### PROBLEM TO WORK ON
Write out the data below exactly, from its first line to the line containing "s.blk? (blockOf h)", that line included.

---*---

/-- Collectives and ports (R361, R362, R364, R366 to R368, R370): a use begins with the packets held for it; packets
join, are held or are counted stale; an accepted command's source becomes its rank's contribution at both hubs; a
receiver's result is written with full granules once every contribution is there, and a delivery that finds its block
gone is counted stale; a lost package ends the blocks whose group names it; a port delivers bursts in order, asks for
replays, and maps a repaired lane. The 4,908,535 microseconds in which a lane's errors count are log 63, and the hub
of a block is log 17. Says that these forms complete, their own effect being the next state of exec: collectiveNewUse,
collectiveSlotAccept, collectiveSourceRead, collectiveResultWrite, collectivePacketArrival, linkBurstReceive,
replayRequest, laneRepair, packageLost. -/
def Obligations.FabricSteps : Prop :=
  (∀ (s : State) (hub gid h : Nat) (sh : Shuttle) (b : Block), (h, sh) ∈ s.shuttles → sh.wait = .newUse gid →
    s.blk? (blockOf h) = some b → hubOf b.site = hub → (s.hub hub).drain gid = 0 →
    let u := (s.hub hub).use gid
    ∃ t, exec (.collectiveNewUse hub gid) s = .next t ∧ t = { s with hubs := t.hubs, shuttles := t.shuttles } ∧
      (∀ j x k, s.sh? j = some x → s.blk? (blockOf j) = some k →
        t.sh? j = some (if x.wait = .newUse gid ∧ hubOf k.site = hub then { x with wait := .other } else x)) ∧
      ((t.hub hub).use gid).cur = (u.cur + 1) % 16 ∧ ((t.hub hub).use gid).joined = [] ∧
      ((t.hub hub).use gid).unacked = 0 ∧ ((t.hub hub).use gid).held = [] ∧
      ((t.hub hub).use gid).contrib = u.held.foldl (fun x e => Tab.set x e.1 e.2) [] ∧ (t.hub hub).collQ = (s.hub hub).collQ) ∧
  (∀ (s : State) (hub : Nat) (k : Coll) (ks : List Coll), (s.hub hub).collSlots = k :: ks → (s.hub hub).collQ.length < 64 →
    k.hub = hub → ∃ t, exec (.collectiveSlotAccept hub) s = .next t ∧ t = { s with hubs := t.hubs, shuttles := t.shuttles } ∧
      (t.hub hub).collQ = (s.hub hub).collQ ++ [k] ∧ (t.hub hub).collSlots = ks ∧
      (t.hub hub).use k.gid = { (s.hub hub).use k.gid with joined := ((s.hub hub).use k.gid).joined ++ [k.rank] } ∧
      t.sh? k.h = (s.sh? k.h).map Shuttle.advance) ∧
  (∀ (s : State) (hub part : Nat) (fn : Fin 4) (desc : W64) (data : List Byte),
    let d := desc.toNat
    let gid := 4096 * part + d / 2 ^ 52 % 4096
    let use := d / 2 ^ 48 % 16
    let rank := d / 2 ^ 36 % 4096
    let c : Contribution := { kind := collKind fn.val d, count := d / 2 ^ 20 % 2 ^ 16, data := data }
    let u := (s.hub hub).use gid
    ∃ t, exec (.collectivePacketArrival hub part fn desc data) s = .next t ∧ t = { s with hubs := t.hubs } ∧
      (∀ h, h ≠ hub → t.hub h = s.hub h) ∧ (∀ g, g ≠ gid → (t.hub hub).use g = (s.hub hub).use g) ∧
      (use = u.cur → (t.hub hub).use gid = { u with contrib := Tab.set u.contrib rank c }) ∧
      (use ≠ u.cur → use = (u.cur + 1) % 16 → (t.hub hub).use gid = { u with held := u.held ++ [(rank, c)] }) ∧
      (use ≠ u.cur → use ≠ (u.cur + 1) % 16 → (t.hub hub).use gid = u ∧
        (t.hub hub).stale = min 0xFFFFFFFF ((s.hub hub).stale + 1))) ∧
  (∀ (s : State) (i : Nat) (k : Coll) (blk : Block), s.coll? i = some (k, blk) → blk.status = .resident → blk.fatal = none →
    s.lostFor k blk = none →
    (∀ sp addr, k.src = some (sp, addr) → k.read = false → s.sourceReady k blk = true →
      (∀ bs, s.sourceOf k blk sp addr = .row bs → k.use = ((s.hub k.hub).use k.gid).cur →
        ∃ t, exec (.collectiveSourceRead i) s = .next t ∧ t.mem = s.mem ∧
          Tab.get? ((t.hub k.hub).use k.gid).contrib k.rank =
            some { kind := k.kind, count := k.count, data := contribution k.kind k.count bs } ∧
          (k.dst.isSome = true → ∀ y ∈ (t.hub k.hub).collQ, y.id = k.id → y.read = true) ∧
          (k.dst = none → ∀ y ∈ (t.hub k.hub).collQ, y.id ≠ k.id)) ∧
      (∀ cause a, s.sourceOf k blk sp addr = .fault cause a → ∃ t, exec (.collectiveSourceRead i) s = .next t ∧
        t.mem = s.mem ∧ (∀ y ∈ (t.hub k.hub).collQ, y.id ≠ k.id) ∧
        t.sh? k.h = (s.sh? k.h).map (deferTo · { cause := cause, addr := a, ipc := k.ipc }))) ∧
    (∀ c n, k.flying = true → k.toward = some (c, n) → (c, n) ≠ (blk.coreKey, blk.tenancy) →
      ∃ t, exec (.collectiveResultWrite i) s = .next t ∧ t = { s with cores := t.cores, hubs := t.hubs } ∧
        (t.core c).stale = min 0xFFFFFFFF ((s.core c).stale + 1) ∧
        ∀ y ∈ (t.hub k.hub).collQ, y.id = k.id → y.flying = false) ∧
    (∀ addr bs, k.dst = some (.a, addr) → k.read = true → k.flying = true → k.toward = some (blk.coreKey, blk.tenancy) →
      collResult k ((s.hub k.hub).use k.gid) = some bs →
      ∃ t k', exec (.collectiveResultWrite i) s = .next t ∧ t.blk? k.block = some k' ∧ t.mem = s.mem ∧
        (∀ n, n < bs.length → k'.a.read (addr + n) = bs.getD n 0) ∧
        (∀ x, x < addr ∨ addr + bs.length ≤ x → k'.a.read x = blk.a.read x) ∧
        (∀ g, k'.a.isFull g = (blk.a.isFull g || (granules addr bs.length).contains g)) ∧
        ∀ y ∈ (t.hub k.hub).collQ, y.id ≠ k.id) ∧
    (k.flying = false → collResult k ((s.hub k.hub).use k.gid) = none → exec (.collectiveResultWrite i) s = .next s)) ∧
  (∀ (s : State) (i c n : Nat) (k : Coll) (blk : Block), s.coll? i = some (k, blk) → blk.status = .ended → k.flying = true →
    k.toward = some (c, n) → ∃ t, exec (.collectiveSourceRead i) s = .next t ∧ t = { s with cores := t.cores, hubs := t.hubs } ∧
      (t.core c).stale = min 0xFFFFFFFF ((s.core c).stale + 1) ∧ ∀ y ∈ (t.hub k.hub).collQ, y.id ≠ k.id) ∧
  (∀ (s : State) (pkg : Nat), ∃ t, exec (.packageLost pkg) s = .next t ∧ pkg ∈ t.lostPkgs ∧ t.mem = s.mem ∧
    let hit (k : Coll) (blk : Block) : Prop := (∃ e ∈ s.hubs, k ∈ e.2.collQ) ∧ s.blk? k.block = some blk ∧ blk.status ≠ .ended ∧
      pkg ∈ s.collPackages k blk
    ((∀ k blk, ¬hit k blk) → t = { s with lostPkgs := insertNat s.lostPkgs pkg, mgmt := t.mgmt } ∧ Logged s t false 12 0xFF 0x7F 0x1E7) ∧
    ∀ k blk, hit k blk →
      (s.mgmt.log.length + (s.hubs.flatMap fun e => e.2.collQ).length ≤ 4096 →
        ∃ x ∈ t.mgmt.log, x.repl = false ∧ x.site = 12 + k.hub ∧ x.cause = 0x1E7) ∧
      (blk.fatal = none → k.block = blockOf k.h → ∃ k' j f, t.blk? k.block = some k' ∧ k'.fatal = some (j, f) ∧ f.cause = 0x1E7)) ∧
  (∀ (s : State) (n seq ack lane : Nat) (flits : List Nat),
    let p := s.port n
    let good := burstCrc seq ack flits
    let receive (crc : BitVec 32) : Instr := .linkBurstReceive n seq ack flits crc lane
    (p.up = false → ∀ crc, exec (receive crc) s = .next s) ∧
    (p.up = true → seq = (p.got + 1) % 4096 → flits ≠ [] → flits.length ≤ 15 → PortStep (receive good) s n { p with
      got := seq, wantReplay := false, delivered := p.delivered ++ flits, replay := ackBursts ack p.replay }) ∧
    (p.up = true → seq ≠ (p.got + 1) % 4096 ∨ flits = [] ∨ 15 < flits.length →
      PortStep (receive good) s n { p with wantReplay := true }) ∧
    (∀ crc, p.up = true → crc ≠ good →
      let bad := { p with wantReplay := true, errors := p.errors ++ [(lane, s.now)] }
      let earlier := p.recent lane s.now (s.micros 4908535)
      (earlier < 32 ∨ p.repair.isSome = true → PortStep (receive crc) s n bad) ∧
      (32 ≤ earlier → p.repair = none → p.spare = none → PortStep (receive crc) s n { bad with repair := some lane }) ∧
      (32 ≤ earlier → p.repair = none → p.spare.isSome = true →
        (∀ e ∈ s.podRoutes, n ∈ e.2 → ∃ m ∈ e.2, m ≠ n ∧ (s.port m).up = true) →
        ∃ t, exec (receive crc) s = .next t ∧ t = { s with ports := t.ports, mgmt := t.mgmt } ∧
          t.port n = { bad with up := false } ∧ Logged s t true (14 + n) 0xFF 0x7F 0x1E7)) ∧
    PortStep (.replayRequest n seq) s n { p with
      replay := ackBursts seq p.replay
      sent := p.sent ++ (ackBursts seq p.replay).map fun e => burst e.1 p.got e.2.2 } ∧
    (∀ l, p.repair = some l → p.replay = [] → PortStep (.laneRepair n) s n { p with
      spare := some l, repair := none, errors := p.errors.filter (fun e => e.1 != l) }) ∧
    (p.repair = none ∨ p.replay ≠ [] → exec (.laneRepair n) s = .next s))
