-- ==== Sys2Proof/Tests/Slice0.lean ====
section
/-! SUPPORT. Tests: ill-formed terms, words written out from the spec's encodings, small steps, and for each statement that
has hypotheses a state and operands that meet them. -/

namespace Sys2Proof.Tests

set_option Elab.async false

open Sys2Proof Sys2Proof.Machine

/-! ## Well-formedness: for each check an ill-formed term that it refuses -/

theorem test_wf_refuses_control : [
    (.andReg 1 2 3 .n64 : Instr), .popcReg 1 2 .s32, .sraReg 1 2 3 .n64, .cmpReg 0 1 2 .s64 .eq, .cmpImm 0 1 .eq 0,
    .br 0 true 0, .call 0 true 1, .kand 0 1 2, .knot 0 1, .movms 0 1, .cpy 1 2 3 ⟨true, false, .lane⟩,
    .cpyt 1 2 3 ⟨false, false, .pkg⟩, .mgemm 1 6 .s8 false false, .mgemm 1 0 .s8 false false, .npenter 5, .rinit 0,
    .xadm 0 1 2].all (!·.wf) = true := by decide

theorem test_wf_refuses_lane :
    let h : Head := ⟨false, 0, false⟩
    let v (n : Fin 256) : LSrc := .main n false
    let mc (sp : LSpace) (st : Option StepQ) (wf clr inv : Bool) : MemCtl := ⟨sp, st, wf, clr, inv⟩
    [(.lMov ⟨false, 0, true⟩ .lat (v 1) : Instr), .lAdd h .s32 false .lat (.imm 1) (.imm 2), .lMulfull h true 3 (v 1) (v 2),
      .lTruth h .lat (v 1) (.imm 0xF8) (v 2) 0xF8, .lCvtpk h .f32 .f32 .rne false .lat (v 1) (v 2),
      .lCvtpk h .s8 .f16 .rne false .lat (v 1) (v 2), .lQblk h .f16 .rne false .lat (v 1) (v 2), .lDqblk h .s8 .lat (v 1) (v 2),
      .lIcmp h .s32 .eq 0 (v 1) (v 2), .lFcmp h .f32 .eq 0 (v 1) (v 2), .lMlogic h .and 0 1 2,
      .lLd h .b64 (mc .a none false false false) (.main 3) (v 2) 0, .lLd h .b64 (mc .a none false false false) .lat (v 2) 0,
      .lLd h .b32 (mc .w none false false false) .lat (v 2) 0, .lLd h .b32 (mc .g none true false false) .lat (v 2) 0,
      .lLd h .b32 (mc .a none false true false) .lat (v 2) 0, .lLd h .b32 (mc .a none false false true) .lat (v 2) 0,
      .lLd h .b32 (mc .g (some ⟨false, 1⟩) false false false) .lat (v 2) 0,
      .lLd h .b32 (mc .a (some ⟨true, 0⟩) false false false) .lat (v 2) 0, .lLd h .b32 (mc .g none false false false) .lat (v 3) 0,
      .lSt h .b32 (mc .a none false true false) (v 2) (v 3) 0, .lSt h .b32 (mc .g none false false true) (v 2) (v 3) 0,
      .lSt h .b128 (mc .a none false false false) (v 2) (v 6) 0, .lLdw h .b32 false true .lat (v 1) 0,
      .lLdg h true (.main 5) 4 (v 2) 0, .lLdg h false .lat 4 (.imm 2) 0, .lBld h .lat 5 (v 2) 0, .lBst h 4 (v 2) (.imm 1) 0,
      .lAmo h .add true .w .lat (v 2) (v 3) 0, .lAmo3 h .cas true .a 0 .lat (v 2) (v 3) (.imm 4), .lRld h .b32 .lat (.imm 1) (v 2) (v 3) 0,
      .lXform h 0 0 (.imm 1) (v 2) (v 3), .lXeval h 6 0 0 (v 2) (v 3), .lXnear h (.imm 1) (v 2) 0].all (!·.wf) = true := by decide

/-! ## Words: for each instruction one, put together from Tables 1 to 8 of the encoding -/

/-- Words that no encoding makes an instruction, with the slot of Table 9: a reserved major, a reserved control type of a bit
function, a reserved bit, a special value that is not listed, a lane op that is reserved, an unused operand that is not zero. -/
theorem test_words_illegal : decodeCtl 0x00000000 = .error 0 ∧ decodeCtl 0x04000048 = .error 0 ∧
    decodeCtl 0x34001001 = .error 3 ∧ decodeCtl 0x34000D05 = .error 3 ∧ decodeLane 0x360000000000000000000000 = .error 0 ∧
    decodeLane 0x700000000000000000000001 = .error 0 := by
  and_intros <;> rfl

/-- Words of R41 major 0x01, the control types of R33, one for each instruction. -/
theorem test_words_scalar_arithmetic :
    decodeCtl 0x04152840 = .ok (.addReg 1 20 40 .n64) ∧
    decodeCtl 0x04256981 = .ok (.subReg 2 21 41 .s32) ∧
    decodeCtl 0x0435AAC2 = .ok (.mulReg 3 22 42 .n32) ∧
    decodeCtl 0x0445EB03 = .ok (.mulh 4 23 43 .s64) ∧
    decodeCtl 0x04562C44 = .ok (.div 5 24 44 .n64) ∧
    decodeCtl 0x04666D85 = .ok (.rem 6 25 45 .s32) ∧
    decodeCtl 0x0476AEC6 = .ok (.minReg 7 26 46 .n32) ∧
    decodeCtl 0x0486EF07 = .ok (.maxReg 8 27 47 .s64) := by
  and_intros <;> rfl

/-- Words of R41 major 0x01, bit functions, shifts and counts, one for each instruction. -/
theorem test_words_scalar_bits :
    decodeCtl 0x04973008 = .ok (.andReg 9 28 48 .s64) ∧
    decodeCtl 0x04A771C9 = .ok (.orReg 10 29 49 .n32) ∧
    decodeCtl 0x04B7B20A = .ok (.xorReg 11 30 50 .s64) ∧
    decodeCtl 0x04C7F3CB = .ok (.andn 12 31 51 .n32) ∧
    decodeCtl 0x04D8340C = .ok (.shlReg 13 32 52 .s64) ∧
    decodeCtl 0x04E875CD = .ok (.shrReg 14 33 53 .n32) ∧
    decodeCtl 0x04F8B68E = .ok (.sraReg 15 34 54 .s32) ∧
    decodeCtl 0x0508F7CF = .ok (.rotReg 16 35 55 .n32) ∧
    decodeCtl 0x051FC010 = .ok (.popcReg 17 63 .s64) ∧
    decodeCtl 0x052F80D1 = .ok (.clzReg 18 62 .n32) ∧
    decodeCtl 0x053F40D2 = .ok (.ctz 19 61 .n32) := by
  and_intros <;> rfl

/-- Words of R41 majors 0x02, 0x03, 0x05 to 0x07, one for each instruction. -/
theorem test_words_scalar_immediates :
    decodeCtl 0x09484801 = .ok (.addImm 20 33 0x801#12) ∧
    decodeCtl 0x09589FF8 = .ok (.andImm 21 34 0xFF8#12) ∧
    decodeCtl 0x0968E123 = .ok (.orImm 22 35 0x123#12) ∧
    decodeCtl 0x09793ABC = .ok (.xorImm 23 36 0xABC#12) ∧
    decodeCtl 0x0D897FFF = .ok (.mulImm 24 37 0xFFF#12) ∧
    decodeCtl 0x0D99803F = .ok (.shlImm 25 38 63) ∧
    decodeCtl 0x0DA9D001 = .ok (.shrImm 26 39 1) ∧
    decodeCtl 0x0DBA2020 = .ok (.sraImm 27 40 32) ∧
    decodeCtl 0x19C80001 = .ok (.lui 28 0x80001#20) ∧
    decodeCtl 0x1DD7FFFE = .ok (.apc 29 0x7FFFE#20) ∧
    decodeCtl 0x145A7800 = .ok (.cmpImm 5 41 .ltN 0x800#12) ∧
    decodeCtl 0x107AAB45 = .ok (.cmpReg 7 42 43 .n64 .ge) := by
  and_intros <;> rfl

/-- Words of R41 majors 0x08 to 0x0E, one for each instruction. -/
theorem test_words_transfers_and_system :
    decodeCtl 0x21E00001 = .ok (.br 3 true 0x200001#22) ∧
    decodeCtl 0x243FFFFF = .ok (.call 0 false 0x3FFFFF#22) ∧
    decodeCtl 0x28B00800 = .ok (.loop 11 false 0x800#12) ∧
    decodeCtl 0x2C0FC000 = .ok (.jr 63) ∧
    decodeCtl 0x2C030001 = .ok (.callr 12) ∧
    decodeCtl 0x2C034002 = .ok (.ret 13) ∧
    decodeCtl 0x300FFFFE = .ok (.lrun 0xFFFFE#20) ∧
    decodeCtl 0x34000000 = .ok .syncrun ∧
    decodeCtl 0x34000001 = .ok .yield ∧
    decodeCtl 0x34000002 = .ok .halt ∧
    decodeCtl 0x34000003 = .ok .eret ∧
    decodeCtl 0x34038004 = .ok (.trap 14) ∧
    decodeCtl 0x34F00C05 = .ok (.mfs 15 .gen) ∧
    decodeCtl 0x34041106 = .ok (.icinvPkg 16 17) ∧
    decodeCtl 0x3524D407 = .ok (.launch 18 19 20) ∧
    decodeCtl 0x3A905100 = .ok (.fence .pod 0x41#7 0x22#7) := by
  and_intros <;> rfl

/-- Words of R41 majors 0x0F to 0x16, one for each instruction. -/
theorem test_words_predicates_and_memory :
    decodeCtl 0x3C108300 = .ok (.kand 1 2 3) ∧
    decodeCtl 0x3C414601 = .ok (.kor 4 5 6) ∧
    decodeCtl 0x3C700102 = .ok (.kxor 7 0 1) ∧
    decodeCtl 0x3C20C003 = .ok (.knot 2 3) ∧
    decodeCtl 0x4155BFF8 = .ok (.ldsG 21 22 .b64 0xFF8#12) ∧
    decodeCtl 0x457617FF = .ok (.ldsGSigned 23 24 .s16 0x7FF#12) ∧
    decodeCtl 0x4996A004 = .ok (.stsG 25 26 .n32 0x004#12) ∧
    decodeCtl 0x4DB71008 = .ok (.ldsA 27 28 true 0x008#12) ∧
    decodeCtl 0x4DD7A00C = .ok (.stsA 29 30 false 0x00C#12) ∧
    decodeCtl 0x51F800C0 = .ok (.lr 31 32 .n32) ∧
    decodeCtl 0x5218A301 = .ok (.sc 33 34 35 .s64) ∧
    decodeCtl 0x5249668F = .ok (.amos 36 37 38 .s32 .incw) ∧
    decodeCtl 0x56700000 = .ok (.movsk 39) ∧
    decodeCtl 0x540A0001 = .ok (.movks 40) ∧
    decodeCtl 0x56914002 = .ok (.movsm 41 5) ∧
    decodeCtl 0x546A8003 = .ok (.movms 6 42) ∧
    decodeCtl 0x5ABB2D0E = .ok (.csel 43 44 45 6 true) := by
  and_intros <;> rfl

---*---

### SOLUTION FOR THIS TASK
/-- Collectives and ports (R361, R362, R364, R366 to R368, R370): a use begins with the packets held for it; packets
join, are held or are counted stale; an accepted command's source becomes its rank's contribution at both hubs; a
receiver's result is written with full granules once every contribution is there, and a delivery that finds its block
gone is counted stale; a lost package ends the blocks whose group names it; a port delivers bursts in order, asks for
replays, and maps a repaired lane. The 4,908,535 microseconds in which a lane's errors count are log 63, and the hub
of a block is log 17. Says that these forms complete, their own effect being the next state of exec: collectiveNewUse,
collectiveSlotAccept, collectiveSourceRead, collectiveResultWrite, collectivePacketArrival, linkBurstReceive,
replayRequest, laneRepair, packageLost. -/
def Obligations.FabricSteps : Prop :=
  (∀ (s : State) (hub gid h : Nat) (sh : Shuttle) (b : Block), (h, sh) ∈ s.shuttles → sh.wait = .newUse gid →
    s.blk? (blockOf h) = some b → hubOf b.site = hub → (s.hub hub).drain gid = 0 →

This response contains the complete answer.